As a nympho I receive many propositions from guys who promise to rock my world, pleez me up and down, make me feel like a woman, you name it they promise it. Sometimes the email simply says something like “hey baby im six feet tall, blue eyes, 180 lbs, 8″ of pure man, and can make you cum all night long.”
Aw, how sweet. Nothing woos the pants off a girl like an email filled with such dazzling displays of poetry. Good golly gosh, call me bedazzled. The guys who are nice enough to appeal to the over-educated side of me will also mention their IQ. Let’s not forget the real geniuses out there who fill their emails with six-syllable words that I’m pretty sure are not being used or even spelled correctly.

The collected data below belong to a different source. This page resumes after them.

/-! ### Outcomes (R205) -/

/-- Precedence of a withholding outcome; a greater number yields to a smaller (R205). -/
def precedence : Nat → Nat
  | 6 => 1 | 11 => 2 | 7 => 3 | 5 => 4 | 2 => 5 | 8 => 6 | 10 => 7 | 4 => 8 | 3 => 9 | _ => 10

/-- The outcome that decides between two causes of one line. -/
def worse (a b : Nat) : Nat := if precedence b < precedence a then b else a

/-- A line takes one more cause of withholding. -/
def FireLine.withhold (f : FireLine) (o : Nat) : FireLine :=
  { f with hold := some (match f.hold with | none => o | some p => worse p o) }

/-- The 16 bytes of a record entry (R207). -/
def FireRec.bytes (h : Nat) (r : FireRec) : Bytes :=
  leBytes 6 r.line ++ leBytes 1 r.outcome ++ leBytes 1 r.flags ++ leBytes 1 r.energy ++ leBytes 1 h ++ leBytes 2 r.drops
    ++ leBytes 4 r.stamp

/-- Adds 1 to the U64 at position `i` of a table of `n` U64. -/
def addU64 (n i : Nat) (b : Bytes) : Bytes :=
  let b := if b.isEmpty then List.replicate (8 * n) 0#8 else b
  b.take (8 * i) ++ leBytes 8 ((fld b (8 * i) 8 + 1 : Nat) : Int) ++ b.drop (8 * i + 8)

/-- A control block with its Check (R175). -/
def ctrl (n : Nat) : Bool × Block := (true, withCheck n)

/-- LABORT for a line (R179). -/
def labort (line : Int) (reason : Nat) : Bool × Block := ctrl (0x4B + low 24 line * 2 ^ 8 + reason * 2 ^ 32)

/-- An entry of the record of head `h` joins the tail that an ACTIVE part mirrors; it replaces one of the same line (R478). -/
def State.mirrorEntry (s : State) (h : Nat) (b : Bytes) : State :=
  if s.nat Obj.DuplexStatus.role ≠ 1 then s
  else
    let same := fun (x : Bytes × Option (Nat × Nat)) => x.1.take 6 == b.take 6 && fld x.1 9 1 == h
    { s with dux := { s.dux with tail := s.dux.tail.filter (fun x => !same x) ++ [(b, none)] } }

/-- The line's plane for a head. -/
def State.planeOf (s : State) (h : Nat) : Nat := s.nat (Obj.HeadRecord.plane h)

/-- The counts and objects that a final entry of head `h` moves (R209). -/
def State.countEntry (s : State) (h : Nat) (r : FireRec) : State :=
  let s := ((s.setN (Obj.HeadFiring.lastLine h) r.line).setN (Obj.HeadFiring.lastOutcome h) r.outcome).touch (Obj.HeadFiring.recordTail h)
  s.setB (Obj.HeadFiring.outcomeCounts h) (addU64 13 r.outcome (s.byt (Obj.HeadFiring.outcomeCounts h)))

/-- An entry is appended to the ring of head `h` (R207-R209); a final one counts. A full ring loses its oldest entry. -/
def State.pushEntry (s : State) (h : Nat) (r : FireRec) : State :=
  let hd := s.head h
  let l := hd.record ++ [r]
  let deep := decide (l.length > s.nat Obj.FiringTiming.recordDepth)
  let reading := bit (s.nat Obj.AnalysisControl.renderActive) (s.planeOf h)
  let lost := deep && reading && decide (hd.unread ≥ l.length - 1)
  let s := s.setHead h { hd with record := if deep then l.drop 1 else l, pushed := hd.pushed + 1, fresh := min (hd.fresh + 1) (if deep then hd.record.length else l.length)
                                 unread := if lost then hd.unread else hd.unread + 1
                                 blind := if lost then hd.blind ++ (l.take 1).map (·.line) else hd.blind }
  let s := if r.final then s.countEntry h r else s
  if lost then (s.inc (Obj.HeadFiring.recordOverwrites h)).evAt Ev.recordOverwrite (s.planeOf h) r.line [] h else s

/-- An earlier line of the head is still to be resolved; one that a reversal withdrew appears at its later resolution (R207). -/
def Head.before (hd : Head) (line : Int) : Bool := hd.lines.any (fun f => f.st != .strobed && !bit f.flags 4 && decide (f.line < line))

/-- Entries that waited for those of earlier lines join the record, in ascending line (R207). -/
def State.settle (s : State) (h : Nat) : State :=
  let hd := s.head h
  let l := sortBy (fun (a b : FireRec) => decide (a.line ≤ b.line)) hd.held
  let ok := l.takeWhile (fun r => !hd.before r.line)
  ok.foldl (fun s r => s.pushEntry h r) (s.setHead h { hd with held := l.drop ok.length })

/-- The entry of a line that is resolved joins the mirrored tail, and the record after those of earlier lines (R207, R478). -/
def State.record (s : State) (h : Nat) (r : FireRec) : State :=
  let s := s.mirrorEntry h (r.bytes h)
  (s.setHead h { s.head h with held := (s.head h).held ++ [r] }).settle h

/-- A provisional entry gives way to the final one of its line (R208). -/
def confirmEntry (r : FireRec) (l : List FireRec) : List FireRec := l.map (fun x => if x.line = r.line && !x.final then r else x)

/-- Port `h`. -/
def State.port (s : State) (h : Nat) : Port := smGet (fun _ => Port.init) s.ports h
/-- Port `h` replaced. -/
def State.setPort (s : State) (h : Nat) (x : Port) : State := { s with ports := smSet (fun _ => Port.init) s.ports h x }

/-- The ports of the link of head port `h` (R187). -/
def State.link (s : State) (h : Nat) : List Nat := (linkPorts s.dict h).1

/-- The instant at which the blocks that fall due now leave HTX of head `h`: now, or at the end of the frame that its link carries
or of the blocks that followed one that was cut (R186). -/
def State.htxFree (s : State) (h : Nat) : Nat :=
  (s.link h).foldl (fun m p => ((s.head p).lines.filter (fun f => f.frame == .sent)).foldl (fun m f => max m f.frameEnd) (max m (s.port p).htxAt)) s.now

/-- Pier blocks go out on every HTX lane of the link of `h` from instant `at_` (R187). -/
def State.sendAt (s : State) (h at_ : Nat) (l : List (Bool × Block)) : State := (s.link h).foldl (fun s p => s.emit (.pier p at_ l)) s

/-- A block waits on the link of `h` for the end of a frame at `at_`. -/
def State.waitAt (s : State) (h at_ : Nat) : State :=
  (s.link h).foldl (fun s p => s.setPort p { s.port p with waits := (at_, if (s.port p).waits.1 = at_ then (s.port p).waits.2 + 1 else 1) }) s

Wow. The pants are practically flying off my crotch in excitement.
I know that I’m in no position to be mocking people who hit on me, but come on. I’m speaking on behalf of disenchanted girls everywhere.
Crap come-ons like that didn’t work in college (and back then I was much less picky) and it definitely doesn’t work now. It takes more than “I have a big dick and I know how to use it” to arouse my interest. I’m going on six months without sex and hearing stupid shit like that just makes me that much more resolute in holding out.
It’s really not that difficult to attract a girl using something other than your god-given manliness. Now of course I can’t be a hypocrite when it is well documented how much I enjoy checking out a hot guy, but there’s a huge difference between staring at/fantasizing about a hot guy and the sort of guy I’ll actually fuck. It never ceases to amaze me how many guys cockblock themselves with their own dumbassery.
My favorite one-night stands and fuck buddies all had one attribute that caught and held my attention: a sense of humor. Wit. Someone who’s a smartass, who’s not full of himself or full of bullshit about how much he can fill me up with his man-love. Like many other girls, I go for smart, funny, cool, normal, and did I mention funny? FUNNY IS VERY IMPORTANT WHEN THERE IS A POTENTIAL QUEEF SITUATION. Funny may even keep me from kicking the guy out when we’re done. I may be a nympho but I have a heart for anyone who can amuse me with his mind as much as his hands.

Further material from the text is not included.